Directions for this task:
From the entries below, output the line with "def Obligations.PlacedInstructionRunsNext : Prop" and each following line up to and including the line with "encode i = c", exactly as written.

Data to examine:
-- ==== Sys2Proof/Certificates/Slice0/Obligations.lean ====
section
/-! DEFINITION. The statements for the provers. Each docstring says which rule of spec/ it formalises. `t = { s with … }`
states a result and its frame at once: every field not named is unchanged. Such a frame also holds the counter of a timer that
is not counting, which no rule writes and U13 lets be any value (DESIGN CHOICE, log 26). -/

open Sys2Proof Sys2Proof.Machine

/-! ### Steps and agents -/

/-- R47, R129, R65: what each turn does. The host's turn runs the decoded instruction, or rejects the word; an interrupt's
turn runs its handler (a time unit's turn is TimerUnitCountsDown). Settling the free choice touches the model's own fields
alone (DESIGN CHOICE, log 6). The idle step, which answers the same state when nobody can move, is the model's choice too
(DESIGN CHOICE, log 12): the spec has no step there. -/
def Obligations.StepRunsDecodedInstruction : Prop :=
  ∀ s : State,
    (∃ ts n, s.settled = { s with turns := ts, draws := n }) ∧
    (∀ i, s.turn = .host → s.atPort = some (.ok i) → step s = exec i s.settled) ∧
    (∀ e, s.turn = .host → s.atPort = some (.error e) →
      step s = .next { s.settled with cmds := s.cmds.tail, responses := s.responses ++ [0x80000000] }) ∧
    (s.turn = .interrupt .refresh → step s = exec .rtick s) ∧
    (s.turn = .interrupt .colourCycle → step s = exec .ctick s) ∧
    (s.turn = .idle → step s = .next s)

/-- R135, R136, R137, R101: the refresh interrupt is taken exactly when it is pending; the colour-cycle interrupt exactly when
it is pending and the refresh interrupt is not; the host moves only when neither is, with a word at its port and no unmet
wait. That a pending interrupt is taken before any host step is the model's choice (DESIGN CHOICE, log 6): R137 makes the
priority a constraint on simultaneity only and admits either order. So is the idle step, when nobody can move (DESIGN CHOICE,
log 12). -/
def Obligations.PriorityOfPendingInterrupts : Prop :=
  ∀ s : State,
    (s.turn = .interrupt .refresh ↔ s.armed = true ∧ s.dwellCnt = 0) ∧
    (s.turn = .interrupt .colourCycle ↔
      ¬(s.armed = true ∧ s.dwellCnt = 0) ∧ s.cycRun = true ∧ s.cycCnt = 0) ∧
    (s.turn = .host →
      ¬(s.armed = true ∧ s.dwellCnt = 0) ∧ ¬(s.cycRun = true ∧ s.cycCnt = 0) ∧ s.cmds ≠ [] ∧
        ¬(s.hostOp = .waiting ∧ s.inuse ≠ s.pub)) ∧
    (s.turn = .idle →
      s.armed = false ∧ s.cycRun = false ∧ (s.cmds = [] ∨ s.hostOp = .waiting ∧ s.inuse ≠ s.pub))

/-- R159, R162: when no interrupt is pending, the free choice can name any agent that is able to move (DESIGN CHOICE, log
6). -/
def Obligations.AnyAbleMoverMayMove : Prop :=
  ∀ (s : State) (m : Mover), s.refreshPending = false → s.cyclePending = false → m ∈ s.movers →
    { s with turns := m :: s.turns }.turn = turnOf m

/-- R28, R29, R124: an armed timer counts down by one in its unit's turn and does not wrap; nothing else changes but the
model's own choice fields. -/
def Obligations.TimerUnitCountsDown : Prop :=
  ∀ s : State,
    (s.turn = .dwellUnit → ∃ t, step s = .next t ∧ t.dwellCnt.toNat + 1 = s.dwellCnt.toNat ∧
      t = { s with dwellCnt := t.dwellCnt, turns := t.turns, draws := t.draws }) ∧
    (s.turn = .cycUnit → ∃ t, step s = .next t ∧ t.cycCnt.toNat + 1 = s.cycCnt.toNat ∧
      t = { s with cycCnt := t.cycCnt, turns := t.turns, draws := t.draws })

/-- The model's own device (DESIGN CHOICE, log 13): an instruction placed for the next step is the one the next step runs. -/
def Obligations.PlacedInstructionRunsNext : Prop :=
  ∀ s : State,
    (∀ (w : Word) (i : Instr), decodeWord w = .ok i →
      step (s.withFetchWord 32 w.toNat) = exec i (s.withFetchWord 32 w.toNat).settled) ∧
    step (s.withFetchWord 8 0) = exec .rtick (s.withFetchWord 8 0) ∧
    step (s.withFetchWord 8 1) = exec .ctick (s.withFetchWord 8 1)

/-! ### Encoding -/

/-- R54 to R64: decoding the code of a well-formed instruction gives it back, whatever its operands. -/
def Obligations.DecodeOfEncodeIsIdentity : Prop :=
  ∀ i : Instr, i.wellFormed = true → decode (encode i) = .ok i

/-- R63: a code decodes to a well-formed instruction only, and that instruction encodes to that code: no two words have one
meaning. -/
def Obligations.EncodeOfDecodeIsIdentity : Prop :=
  ∀ (c : Code) (i : Instr), decode c = .ok i → i.wellFormed = true ∧ encode i = c

/-- R55 to R60: words written out field by field from the formats decode to the instructions they stand for. -/
def Obligations.WordsOfTheFormatsDecode : Prop :=
  decodeWord 0b0001_0000000000000000000000000_1_11 = .ok (.init 3 1) ∧
  decodeWord 0b0010_0000000000000000000000000000 = .ok .start ∧
  decodeWord 0b0100_000000000000_1111111111111111 = .ok (.setbri 0xFFFF) ∧
  decodeWord 0b0110_000000000000_0000000000000111 = .ok (.setcol 7) ∧
  decodeWord 0b1000_000000000000000000000000000_1 = .ok (.setvar 1) ∧
  decodeWord 0b1001_0000000000000000000000000000 = .ok .setframe ∧
  decodeWord 0b1010_000000000000_1111111111111111 = .ok (.waitsync 65535) ∧
  decodeWord 0b1011_1010_000000000010_000000000011 = .ok (.setpix 3 2 10) ∧
  decodeWord 0b1100_0000_111111111111_111111111111 = .ok (.getpix 0xFFF 0xFFF) ∧
  decode (.irq 0) = .ok .rtick ∧ decode (.irq 1) = .ok .ctick

/-- R65, R133: the decoder rejects exactly the reserved words, and a host step on one responds `0x80000000` and changes
nothing else, in every state. -/
def Obligations.ReservedWordsAreRejected : Prop :=
  (∀ w : Word, (∃ e, decodeWord w = .error e) ↔ Safety.Reserved w) ∧
  ∀ (s : State) (w : Word) (ws : List Word), Safety.Reserved w → s.turn = .host → s.cmds = w :: ws →
    step s = .next { s.settled with cmds := ws, responses := s.responses ++ [0x80000000] }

Result of the task:
def Obligations.PlacedInstructionRunsNext : Prop :=
  ∀ s : State,
    (∀ (w : Word) (i : Instr), decodeWord w = .ok i →
      step (s.withFetchWord 32 w.toNat) = exec i (s.withFetchWord 32 w.toNat).settled) ∧
    step (s.withFetchWord 8 0) = exec .rtick (s.withFetchWord 8 0) ∧
    step (s.withFetchWord 8 1) = exec .ctick (s.withFetchWord 8 1)

/-! ### Encoding -/

/-- R54 to R64: decoding the code of a well-formed instruction gives it back, whatever its operands. -/
def Obligations.DecodeOfEncodeIsIdentity : Prop :=
  ∀ i : Instr, i.wellFormed = true → decode (encode i) = .ok i

/-- R63: a code decodes to a well-formed instruction only, and that instruction encodes to that code: no two words have one
meaning. -/
def Obligations.EncodeOfDecodeIsIdentity : Prop :=
  ∀ (c : Code) (i : Instr), decode c = .ok i → i.wellFormed = true ∧ encode i = c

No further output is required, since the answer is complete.